Indonesia masih banyak menyuplai buruh migran ke sejumlah negara di Asia. Ironisnya, banyak di antaranya yang akhirnya terjerat berbagai permasalahan, seperti minimnya kemampuan berbahasa sehingga seringkali menghambat komunikasi.
“Yang paling penting memang dari PMI (pekerja migran Indonesia) itu sendiri. Jangan sampai nekat berangkat sebelum bekal yang cukup dia dapatkan," ujar Menteri Koordinator Bidang Manusia dan Kebudayaan, Muhadjir Effendy, di Bandung, Jawa Barat (Jabar), pada Kamis (7/10).
Dia mengklaim, pemerintah terus mengupayakan memberi jaminan hak, rasa aman, dan nyaman bagi PMI. Badan Perlindungan Pekerja Migran Indonesia (BP2MI) pun disebut bertanggung jawab memastikan tidak ada yang berangkat sebelum memiliki prasyarat agar bisa bertahan hidup.
Indonesia, sambung Muhadjir, masih memiliki banyak pekerjaan rumah (PR) yang harus diselesaikan terkait permasalahan PMI ini. Dirinya berjanji bakal mempelajari mata rantai dan peta penanganan masalah yang ada.
"Kemenko PMK tidak bisa secara eksplisit menyelesaikan masalah ini, tapi saya akan bicara dengan kementerian terkait.
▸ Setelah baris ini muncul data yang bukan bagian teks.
-- ==== Sys2Proof/Laws/PerInstr.lean ====
section
/-! SUPPORT. The family EncodeInRow: the word of every instruction lies in its row of the opcode table (R82), one lemma
per constructor. -/

namespace Sys2Proof.Laws.EncodeInRow

/-- The word of `i` matches its own row, and that row is one of the table's. -/
def Statement (i : Instr) : Prop := i.row.covers (encode i) = true ∧ i.row ∈ opcodeTable

/-- Masking format A with the class mask leaves the class (R82). -/
theorem mask_formatA (c : Nibble) (nnn : Addr) : formatA c nnn &&& 0xF000#16 = formatA c 0 := by
  have := nnn.isLt
  apply BitVec.eq_of_toNat_eq
  rw [(and_tableMask_toNat _).1, formatA_toNat, formatA_toNat]; simp; omega

/-- Masking format XI with the class mask leaves the class (R82). -/
theorem mask_formatXI (c x : Nibble) (nn : Byte) : formatXI c x nn &&& 0xF000#16 = formatXI c 0 0 := by
  have := x.isLt; have := nn.isLt
  apply BitVec.eq_of_toNat_eq
  rw [(and_tableMask_toNat _).1, formatXI_toNat, formatXI_toNat]; simp; omega

/-- Masking formats XK and Z with the class and `nn` mask drops `x` (R82). -/
theorem mask_formatXK (c x : Nibble) (nn : Byte) : formatXI c x nn &&& 0xF0FF#16 = formatXI c 0 nn := by
  have := x.isLt; have := nn.isLt
  apply BitVec.eq_of_toNat_eq
  rw [(and_tableMask_toNat _).2.2, formatXI_toNat, formatXI_toNat]; simp; omega

/-- Masking format XY with the class mask leaves the class (R82). -/
theorem mask_formatXY (c x y n : Nibble) : formatXY c x y n &&& 0xF000#16 = formatXY c 0 0 0 := by
  have := x.isLt; have := y.isLt; have := n.isLt
  apply BitVec.eq_of_toNat_eq
  rw [(and_tableMask_toNat _).1, formatXY_toNat, formatXY_toNat]; simp; omega

/-- Masking format XY with the class and `n` mask drops `x` and `y` (R82). -/
theorem mask_formatXYk (c x y n : Nibble) : formatXY c x y n &&& 0xF00F#16 = formatXY c 0 0 n := by
  have := x.isLt; have := y.isLt; have := n.isLt
  apply BitVec.eq_of_toNat_eq
  rw [(and_tableMask_toNat _).2.1, formatXY_toNat, formatXY_toNat]; simp; omega

theorem cls (x : Nibble) : Statement (.cls x) :=
  ⟨by rw [OpcodeRow.covers, beq_iff_eq]; exact (mask_formatXK ..).trans rfl, by simp only [Instr.row]; decide⟩
theorem ret (x : Nibble) : Statement (.ret x) :=
  ⟨by rw [OpcodeRow.covers, beq_iff_eq]; exact (mask_formatXK ..).trans rfl, by simp only [Instr.row]; decide⟩
theorem jp (nnn : Addr) : Statement (.jp nnn) :=
  ⟨by rw [OpcodeRow.covers, beq_iff_eq]; exact (mask_formatA ..).trans rfl, by simp only [Instr.row]; decide⟩
theorem call (nnn : Addr) : Statement (.call nnn) :=
  ⟨by rw [OpcodeRow.covers, beq_iff_eq]; exact (mask_formatA ..).trans rfl, by simp only [Instr.row]; decide⟩
theorem seImm (x : Reg) (nn : Byte) : Statement (.seImm x nn) :=
  ⟨by rw [OpcodeRow.covers, beq_iff_eq]; exact (mask_formatXI ..).trans rfl, by simp only [Instr.row]; decide⟩
theorem sneImm (x : Reg) (nn : Byte) : Statement (.sneImm x nn) :=
  ⟨by rw [OpcodeRow.covers, beq_iff_eq]; exact (mask_formatXI ..).trans rfl, by simp only [Instr.row]; decide⟩
theorem seReg (x y : Reg) (n : Nibble) : Statement (.seReg x y n) :=
  ⟨by rw [OpcodeRow.covers, beq_iff_eq]; exact (mask_formatXY ..).trans rfl, by simp only [Instr.row]; decide⟩
theorem ldImm (x : Reg) (nn : Byte) : Statement (.ldImm x nn) :=
  ⟨by rw [OpcodeRow.covers, beq_iff_eq]; exact (mask_formatXI ..).trans rfl, by simp only [Instr.row]; decide⟩
theorem addImm (x : Reg) (nn : Byte) : Statement (.addImm x nn) :=
  ⟨by rw [OpcodeRow.covers, beq_iff_eq]; exact (mask_formatXI ..).trans rfl, by simp only [Instr.row]; decide⟩
theorem ldReg (x y : Reg) : Statement (.ldReg x y) :=
  ⟨by rw [OpcodeRow.covers, beq_iff_eq]; exact (mask_formatXYk ..).trans rfl, by simp only [Instr.row]; decide⟩
theorem orReg (x y : Reg) : Statement (.orReg x y) :=
  ⟨by rw [OpcodeRow.covers, beq_iff_eq]; exact (mask_formatXYk ..).trans rfl, by simp only [Instr.row]; decide⟩
theorem andReg (x y : Reg) : Statement (.andReg x y) :=
  ⟨by rw [OpcodeRow.covers, beq_iff_eq]; exact (mask_formatXYk ..).trans rfl, by simp only [Instr.row]; decide⟩
theorem xorReg (x y : Reg) : Statement (.xorReg x y) :=
  ⟨by rw [OpcodeRow.covers, beq_iff_eq]; exact (mask_formatXYk ..).trans rfl, by simp only [Instr.row]; decide⟩
theorem addReg (x y : Reg) : Statement (.addReg x y) :=
  ⟨by rw [OpcodeRow.covers, beq_iff_eq]; exact (mask_formatXYk ..).trans rfl, by simp only [Instr.row]; decide⟩
theorem subReg (x y : Reg) : Statement (.subReg x y) :=
  ⟨by rw [OpcodeRow.covers, beq_iff_eq]; exact (mask_formatXYk ..).trans rfl, by simp only [Instr.row]; decide⟩
theorem shrReg (x y : Reg) : Statement (.shrReg x y) :=
  ⟨by rw [OpcodeRow.covers, beq_iff_eq]; exact (mask_formatXYk ..).trans rfl, by simp only [Instr.row]; decide⟩
theorem subnReg (x y : Reg) : Statement (.subnReg x y) :=
  ⟨by rw [OpcodeRow.covers, beq_iff_eq]; exact (mask_formatXYk ..).trans rfl, by simp only [Instr.row]; decide⟩
theorem shlReg (x y : Reg) : Statement (.shlReg x y) :=
  ⟨by rw [OpcodeRow.covers, beq_iff_eq]; exact (mask_formatXYk ..).trans rfl, by simp only [Instr.row]; decide⟩
theorem sneReg (x y : Reg) (n : Nibble) : Statement (.sneReg x y n) :=
  ⟨by rw [OpcodeRow.covers, beq_iff_eq]; exact (mask_formatXY ..).trans rfl, by simp only [Instr.row]; decide⟩
theorem ldI (nnn : Addr) : Statement (.ldI nnn) :=
  ⟨by rw [OpcodeRow.covers, beq_iff_eq]; exact (mask_formatA ..).trans rfl, by simp only [Instr.row]; decide⟩
theorem jpV0 (nnn : Addr) (x : Reg) : Statement (.jpV0 nnn x) :=
  ⟨by rw [OpcodeRow.covers, beq_iff_eq]; exact (mask_formatA ..).trans rfl, by simp only [Instr.row]; decide⟩
theorem rnd (x : Reg) (nn : Byte) : Statement (.rnd x nn) :=
  ⟨by rw [OpcodeRow.covers, beq_iff_eq]; exact (mask_formatXI ..).trans rfl, by simp only [Instr.row]; decide⟩
theorem drw (x y : Reg) (n : Nibble) : Statement (.drw x y n) :=
  ⟨by rw [OpcodeRow.covers, beq_iff_eq]; exact (mask_formatXY ..).trans rfl, by simp only [Instr.row]; decide⟩
theorem skp (x : Reg) : Statement (.skp x) :=
  ⟨by rw [OpcodeRow.covers, beq_iff_eq]; exact (mask_formatXK ..).trans rfl, by simp only [Instr.row]; decide⟩
theorem sknp (x : Reg) : Statement (.sknp x) :=
  ⟨by rw [OpcodeRow.covers, beq_iff_eq]; exact (mask_formatXK ..).trans rfl, by simp only [Instr.row]; decide⟩
theorem ldVxDt (x : Reg) : Statement (.ldVxDt x) :=
  ⟨by rw [OpcodeRow.covers, beq_iff_eq]; exact (mask_formatXK ..).trans rfl, by simp only [Instr.row]; decide⟩
theorem ldVxK (x : Reg) : Statement (.ldVxK x) :=
  ⟨by rw [OpcodeRow.covers, beq_iff_eq]; exact (mask_formatXK ..).trans rfl, by simp only [Instr.row]; decide⟩
theorem ldDtVx (x : Reg) : Statement (.ldDtVx x) :=
  ⟨by rw [OpcodeRow.covers, beq_iff_eq]; exact (mask_formatXK ..).trans rfl, by simp only [Instr.row]; decide⟩
theorem ldStVx (x : Reg) : Statement (.ldStVx x) :=
  ⟨by rw [OpcodeRow.covers, beq_iff_eq]; exact (mask_formatXK ..).trans rfl, by simp only [Instr.row]; decide⟩
theorem addI (x : Reg) : Statement (.addI x) :=
  ⟨by rw [OpcodeRow.covers, beq_iff_eq]; exact (mask_formatXK ..).trans rfl, by simp only [Instr.row]; decide⟩
theorem ldF (x : Reg) : Statement (.ldF x) :=
  ⟨by rw [OpcodeRow.covers, beq_iff_eq]; exact (mask_formatXK ..).trans rfl, by simp only [Instr.row]; decide⟩
theorem ldB (x : Reg) : Statement (.ldB x) :=
  ⟨by rw [OpcodeRow.covers, beq_iff_eq]; exact (mask_formatXK ..).trans rfl, by simp only [Instr.row]; decide⟩
theorem storeRegs (x : Reg) : Statement (.storeRegs x) :=
  ⟨by rw [OpcodeRow.covers, beq_iff_eq]; exact (mask_formatXK ..).trans rfl, by simp only [Instr.row]; decide⟩
theorem loadRegs (x : Reg) : Statement (.loadRegs x) :=
  ⟨by rw [OpcodeRow.covers, beq_iff_eq]; exact (mask_formatXK ..).trans rfl, by simp only [Instr.row]; decide⟩

end Sys2Proof.Laws.EncodeInRow
end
Mudah-mudahan kita bisa terus berupaya keras untuk memperbaiki dan mengatasi ini dengan lebih baik," ucapnya.
Hal tersebut dilakukan agar PMI yang dielu-elukan sebagai pahlawan devisa bagi negara justru tak mendapatkan hak, terutama perlindungan serta rasa aman dan nyaman.
"Kami berkomitmen bahwa negara harus hadir untuk melindungi mereka. Saya berharap, Deputi IV Kemenko PMK nanti bisa memberikan data masalah apa saja yang masih harus kita urai dan selesaikan satu persatu sehingga hak PMI terpenuhi secara baik," tutur Muhadjir.
Berdasarkan catatan Lembaga Perlindungan Saksi dan Korban (LPSK), hanya 25% dari total buruh migran yang diberangkatkan agen resmi. Pemalsuan dokumen, seperti KTP, paspor, dan buku pelayar umum, banyak dialami para korban perdagangan orang ini.
Pemalsuan sertifikat pelaut yang diungkap Polda Metro Jaya pada Juni membuktikan hal itu. “Pemalsuan dokumen merupakan salah satu cara pelaku TPPO (tindak pidana perdagangan orang) mempermudah para korban dipekerjakan,” ujar Wakil Ketua LPSK, Edwin Partogi, dalam keterangan tertulis, beberapa waktu lalu.
Sejak 2016 hingga Juni 2020, sebanyak 288 PMI korban TPPO mengajukan permohonan perlindungan kepada LPSK. Sebanyak 153 di antaranya adalah perempuan dan 10 lainnya masih anak-anak.